Copy out the entries below precisely; nothing is to be omitted.

◆ **Saved data entries**:

_ _ _ _ _ _ _

@[simp] theorem State.onFar_pending (s : State) (f : FarSt → FarSt) : (s.onFar f).pending = s.pending := rfl
@[simp] theorem State.onFar_free (s : State) (f : FarSt → FarSt) : (s.onFar f).free = s.free := rfl
@[simp] theorem State.onFar_blk (s : State) (f : FarSt → FarSt) : (s.onFar f).blk = s.blk := rfl
@[simp] theorem State.onFar_start (s : State) (f : FarSt → FarSt) : (s.onFar f).start = s.start := rfl
@[simp] theorem State.onFar_svc (s : State) (f : FarSt → FarSt) : (s.onFar f).svc = s.svc := rfl
@[simp] theorem State.onFar_log (s : State) (f : FarSt → FarSt) : (s.onFar f).log = s.log := rfl
@[simp] theorem State.onFar_kpr (s : State) (f : FarSt → FarSt) : (s.onFar f).kpr = s.kpr := rfl
@[simp] theorem State.onFar_kin (s : State) (f : FarSt → FarSt) : (s.onFar f).kin = s.kin := rfl
@[simp] theorem State.onFar_pwr (s : State) (f : FarSt → FarSt) : (s.onFar f).pwr = s.pwr := rfl
@[simp] theorem State.onFar_ctxs (s : State) (f : FarSt → FarSt) : (s.onFar f).ctxs = s.ctxs := rfl
@[simp] theorem State.onFar_qs (s : State) (f : FarSt → FarSt) : (s.onFar f).qs = s.qs := rfl
@[simp] theorem State.onFar_cp (s : State) (f : FarSt → FarSt) : (s.onFar f).cp = s.cp := rfl
@[simp] theorem State.onFar_arrays (s : State) (f : FarSt → FarSt) : (s.onFar f).arrays = s.arrays := rfl
@[simp] theorem State.onFar_halves (s : State) (f : FarSt → FarSt) : (s.onFar f).halves = s.halves := rfl
@[simp] theorem State.onFar_cores (s : State) (f : FarSt → FarSt) : (s.onFar f).cores = s.cores := rfl
@[simp] theorem State.onFar_tun (s : State) (f : FarSt → FarSt) : (s.onFar f).tun = s.tun := rfl
@[simp] theorem State.onFar_mem (s : State) (f : FarSt → FarSt) : (s.onFar f).mem = s.mem := rfl
@[simp] theorem State.onFar_stks (s : State) (f : FarSt → FarSt) : (s.onFar f).stks = s.stks := rfl
@[simp] theorem State.onFar_map (s : State) (f : FarSt → FarSt) : (s.onFar f).map = s.map := rfl
@[simp] theorem State.onFar_far (s : State) (f : FarSt → FarSt) : (s.onFar f).far = f s.far := rfl
@[simp] theorem State.onFar_mirror (s : State) (f : FarSt → FarSt) : (s.onFar f).mirror = s.mirror := rfl
@[simp] theorem State.onFar_xch (s : State) (f : FarSt → FarSt) : (s.onFar f).xch = s.xch := rfl
@[simp] theorem State.onFar_port (s : State) (f : FarSt → FarSt) : (s.onFar f).port = s.port := rfl
@[simp] theorem State.onFar_ctx (s : State) (f : FarSt → FarSt) (i : Nat) : (s.onFar f).ctx i = s.ctx i := rfl
@[simp] theorem State.onFar_queue (s : State) (f : FarSt → FarSt) (i : Nat) : (s.onFar f).queue i = s.queue i := rfl
@[simp] theorem State.onFar_array (s : State) (f : FarSt → FarSt) (i : Nat) : (s.onFar f).array i = s.array i := rfl
@[simp] theorem State.onFar_half (s : State) (f : FarSt → FarSt) (i : Nat) : (s.onFar f).half i = s.half i := rfl
@[simp] theorem State.onFar_core (s : State) (f : FarSt → FarSt) (i : Nat) : (s.onFar f).core i = s.core i := rfl
@[simp] theorem State.onFar_stack (s : State) (f : FarSt → FarSt) (i : Nat) : (s.onFar f).stack i = s.stack i := rfl

@[simp] theorem State.onKpr_pending (s : State) (f : Kpr → Kpr) : (s.onKpr f).pending = s.pending := rfl
@[simp] theorem State.onKpr_free (s : State) (f : Kpr → Kpr) : (s.onKpr f).free = s.free := rfl
@[simp] theorem State.onKpr_blk (s : State) (f : Kpr → Kpr) : (s.onKpr f).blk = s.blk := rfl
@[simp] theorem State.onKpr_start (s : State) (f : Kpr → Kpr) : (s.onKpr f).start = s.start := rfl
@[simp] theorem State.onKpr_svc (s : State) (f : Kpr → Kpr) : (s.onKpr f).svc = s.svc := rfl
@[simp] theorem State.onKpr_log (s : State) (f : Kpr → Kpr) : (s.onKpr f).log = s.log := rfl
@[simp] theorem State.onKpr_kpr (s : State) (f : Kpr → Kpr) : (s.onKpr f).kpr = f s.kpr := rfl
@[simp] theorem State.onKpr_kin (s : State) (f : Kpr → Kpr) : (s.onKpr f).kin = s.kin := rfl
@[simp] theorem State.onKpr_pwr (s : State) (f : Kpr → Kpr) : (s.onKpr f).pwr = s.pwr := rfl
@[simp] theorem State.onKpr_ctxs (s : State) (f : Kpr → Kpr) : (s.onKpr f).ctxs = s.ctxs := rfl
@[simp] theorem State.onKpr_qs (s : State) (f : Kpr → Kpr) : (s.onKpr f).qs = s.qs := rfl
@[simp] theorem State.onKpr_cp (s : State) (f : Kpr → Kpr) : (s.onKpr f).cp = s.cp := rfl
@[simp] theorem State.onKpr_arrays (s : State) (f : Kpr → Kpr) : (s.onKpr f).arrays = s.arrays := rfl
@[simp] theorem State.onKpr_halves (s : State) (f : Kpr → Kpr) : (s.onKpr f).halves = s.halves := rfl
@[simp] theorem State.onKpr_cores (s : State) (f : Kpr → Kpr) : (s.onKpr f).cores = s.cores := rfl
@[simp] theorem State.onKpr_tun (s : State) (f : Kpr → Kpr) : (s.onKpr f).tun = s.tun := rfl
@[simp] theorem State.onKpr_mem (s : State) (f : Kpr → Kpr) : (s.onKpr f).mem = s.mem := rfl
@[simp] theorem State.onKpr_stks (s : State) (f : Kpr → Kpr) : (s.onKpr f).stks = s.stks := rfl
@[simp] theorem State.onKpr_map (s : State) (f : Kpr → Kpr) : (s.onKpr f).map = s.map := rfl
@[simp] theorem State.onKpr_far (s : State) (f : Kpr → Kpr) : (s.onKpr f).far = s.far := rfl
@[simp] theorem State.onKpr_mirror (s : State) (f : Kpr → Kpr) : (s.onKpr f).mirror = s.mirror := rfl
@[simp] theorem State.onKpr_xch (s : State) (f : Kpr → Kpr) : (s.onKpr f).xch = s.xch := rfl
@[simp] theorem State.onKpr_port (s : State) (f : Kpr → Kpr) : (s.onKpr f).port = s.port := rfl
@[simp] theorem State.onKpr_ctx (s : State) (f : Kpr → Kpr) (i : Nat) : (s.onKpr f).ctx i = s.ctx i := rfl
@[simp] theorem State.onKpr_queue (s : State) (f : Kpr → Kpr) (i : Nat) : (s.onKpr f).queue i = s.queue i := rfl
@[simp] theorem State.onKpr_array (s : State) (f : Kpr → Kpr) (i : Nat) : (s.onKpr f).array i = s.array i := rfl
@[simp] theorem State.onKpr_half (s : State) (f : Kpr → Kpr) (i : Nat) : (s.onKpr f).half i = s.half i := rfl
@[simp] theorem State.onKpr_core (s : State) (f : Kpr → Kpr) (i : Nat) : (s.onKpr f).core i = s.core i := rfl
@[simp] theorem State.onKpr_stack (s : State) (f : Kpr → Kpr) (i : Nat) : (s.onKpr f).stack i = s.stack i := rfl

_ _ _ _ _ _ _

◆ **Answer box**:
@[simp] theorem State.onFar_pending (s : State) (f : FarSt → FarSt) : (s.onFar f).pending = s.pending := rfl
@[simp] theorem State.onFar_free (s : State) (f : FarSt → FarSt) : (s.onFar f).free = s.free := rfl
@[simp] theorem State.onFar_blk (s : State) (f : FarSt → FarSt) : (s.onFar f).blk = s.blk := rfl
@[simp] theorem State.onFar_start (s : State) (f : FarSt → FarSt) : (s.onFar f).start = s.start := rfl
@[simp] theorem State.onFar_svc (s : State) (f : FarSt → FarSt) : (s.onFar f).svc = s.svc := rfl
@[simp] theorem State.onFar_log (s : State) (f : FarSt → FarSt) : (s.onFar f).log = s.log := rfl
@[simp] theorem State.onFar_kpr (s : State) (f : FarSt → FarSt) : (s.onFar f).kpr = s.kpr := rfl
@[simp] theorem State.onFar_kin (s : State) (f : FarSt → FarSt) : (s.onFar f).kin = s.kin := rfl
@[simp] theorem State.onFar_pwr (s : State) (f : FarSt → FarSt) : (s.onFar f).pwr = s.pwr := rfl
@[simp] theorem State.onFar_ctxs (s : State) (f : FarSt → FarSt) : (s.onFar f).ctxs = s.ctxs := rfl
@[simp] theorem State.onFar_qs (s : State) (f : FarSt → FarSt) : (s.onFar f).qs = s.qs := rfl
@[simp] theorem State.onFar_cp (s : State) (f : FarSt → FarSt) : (s.onFar f).cp = s.cp := rfl
@[simp] theorem State.onFar_arrays (s : State) (f : FarSt → FarSt) : (s.onFar f).arrays = s.arrays := rfl
@[simp] theorem State.onFar_halves (s : State) (f : FarSt → FarSt) : (s.onFar f).halves = s.halves := rfl
@[simp] theorem State.onFar_cores (s : State) (f : FarSt → FarSt) : (s.onFar f).cores = s.cores := rfl
@[simp] theorem State.onFar_tun (s : State) (f : FarSt → FarSt) : (s.onFar f).tun = s.tun := rfl
@[simp] theorem State.onFar_mem (s : State) (f : FarSt → FarSt) : (s.onFar f).mem = s.mem := rfl
@[simp] theorem State.onFar_stks (s : State) (f : FarSt → FarSt) : (s.onFar f).stks = s.stks := rfl
@[simp] theorem State.onFar_map (s : State) (f : FarSt → FarSt) : (s.onFar f).map = s.map := rfl
@[simp] theorem State.onFar_far (s : State) (f : FarSt → FarSt) : (s.onFar f).far = f s.far := rfl
@[simp] theorem State.onFar_mirror (s : State) (f : FarSt → FarSt) : (s.onFar f).mirror = s.mirror := rfl
@[simp] theorem State.onFar_xch (s : State) (f : FarSt → FarSt) : (s.onFar f).xch = s.xch := rfl
@[simp] theorem State.onFar_port (s : State) (f : FarSt → FarSt) : (s.onFar f).port = s.port := rfl
@[simp] theorem State.onFar_ctx (s : State) (f : FarSt → FarSt) (i : Nat) : (s.onFar f).ctx i = s.ctx i := rfl
@[simp] theorem State.onFar_queue (s : State) (f : FarSt → FarSt) (i : Nat) : (s.onFar f).queue i = s.queue i := rfl
@[simp] theorem State.onFar_array (s : State) (f : FarSt → FarSt) (i : Nat) : (s.onFar f).array i = s.array i := rfl
@[simp] theorem State.onFar_half (s : State) (f : FarSt → FarSt) (i : Nat) : (s.onFar f).half i = s.half i := rfl
@[simp] theorem State.onFar_core (s : State) (f : FarSt → FarSt) (i : Nat) : (s.onFar f).core i = s.core i := rfl
@[simp] theorem State.onFar_stack (s : State) (f : FarSt → FarSt) (i : Nat) : (s.onFar f).stack i = s.stack i := rfl

@[simp] theorem State.onKpr_pending (s : State) (f : Kpr → Kpr) : (s.onKpr f).pending = s.pending := rfl
@[simp] theorem State.onKpr_free (s : State) (f : Kpr → Kpr) : (s.onKpr f).free = s.free := rfl
@[simp] theorem State.onKpr_blk (s : State) (f : Kpr → Kpr) : (s.onKpr f).blk = s.blk := rfl
@[simp] theorem State.onKpr_start (s : State) (f : Kpr → Kpr) : (s.onKpr f).start = s.start := rfl
@[simp] theorem State.onKpr_svc (s : State) (f : Kpr → Kpr) : (s.onKpr f).svc = s.svc := rfl
@[simp] theorem State.onKpr_log (s : State) (f : Kpr → Kpr) : (s.onKpr f).log = s.log := rfl
@[simp] theorem State.onKpr_kpr (s : State) (f : Kpr → Kpr) : (s.onKpr f).kpr = f s.kpr := rfl
@[simp] theorem State.onKpr_kin (s : State) (f : Kpr → Kpr) : (s.onKpr f).kin = s.kin := rfl
@[simp] theorem State.onKpr_pwr (s : State) (f : Kpr → Kpr) : (s.onKpr f).pwr = s.pwr := rfl
@[simp] theorem State.onKpr_ctxs (s : State) (f : Kpr → Kpr) : (s.onKpr f).ctxs = s.ctxs := rfl
@[simp] theorem State.onKpr_qs (s : State) (f : Kpr → Kpr) : (s.onKpr f).qs = s.qs := rfl
@[simp] theorem State.onKpr_cp (s : State) (f : Kpr → Kpr) : (s.onKpr f).cp = s.cp := rfl
@[simp] theorem State.onKpr_arrays (s : State) (f : Kpr → Kpr) : (s.onKpr f).arrays = s.arrays := rfl
@[simp] theorem State.onKpr_halves (s : State) (f : Kpr → Kpr) : (s.onKpr f).halves = s.halves := rfl
@[simp] theorem State.onKpr_cores (s : State) (f : Kpr → Kpr) : (s.onKpr f).cores = s.cores := rfl
@[simp] theorem State.onKpr_tun (s : State) (f : Kpr → Kpr) : (s.onKpr f).tun = s.tun := rfl
@[simp] theorem State.onKpr_mem (s : State) (f : Kpr → Kpr) : (s.onKpr f).mem = s.mem := rfl
@[simp] theorem State.onKpr_stks (s : State) (f : Kpr → Kpr) : (s.onKpr f).stks = s.stks := rfl
@[simp] theorem State.onKpr_map (s : State) (f : Kpr → Kpr) : (s.onKpr f).map = s.map := rfl
@[simp] theorem State.onKpr_far (s : State) (f : Kpr → Kpr) : (s.onKpr f).far = s.far := rfl
@[simp] theorem State.onKpr_mirror (s : State) (f : Kpr → Kpr) : (s.onKpr f).mirror = s.mirror := rfl
@[simp] theorem State.onKpr_xch (s : State) (f : Kpr → Kpr) : (s.onKpr f).xch = s.xch := rfl
@[simp] theorem State.onKpr_port (s : State) (f : Kpr → Kpr) : (s.onKpr f).port = s.port := rfl
@[simp] theorem State.onKpr_ctx (s : State) (f : Kpr → Kpr) (i : Nat) : (s.onKpr f).ctx i = s.ctx i := rfl
@[simp] theorem State.onKpr_queue (s : State) (f : Kpr → Kpr) (i : Nat) : (s.onKpr f).queue i = s.queue i := rfl
@[simp] theorem State.onKpr_array (s : State) (f : Kpr → Kpr) (i : Nat) : (s.onKpr f).array i = s.array i := rfl
@[simp] theorem State.onKpr_half (s : State) (f : Kpr → Kpr) (i : Nat) : (s.onKpr f).half i = s.half i := rfl
@[simp] theorem State.onKpr_core (s : State) (f : Kpr → Kpr) (i : Nat) : (s.onKpr f).core i = s.core i := rfl
@[simp] theorem State.onKpr_stack (s : State) (f : Kpr → Kpr) (i : Nat) : (s.onKpr f).stack i = s.stack i := rfl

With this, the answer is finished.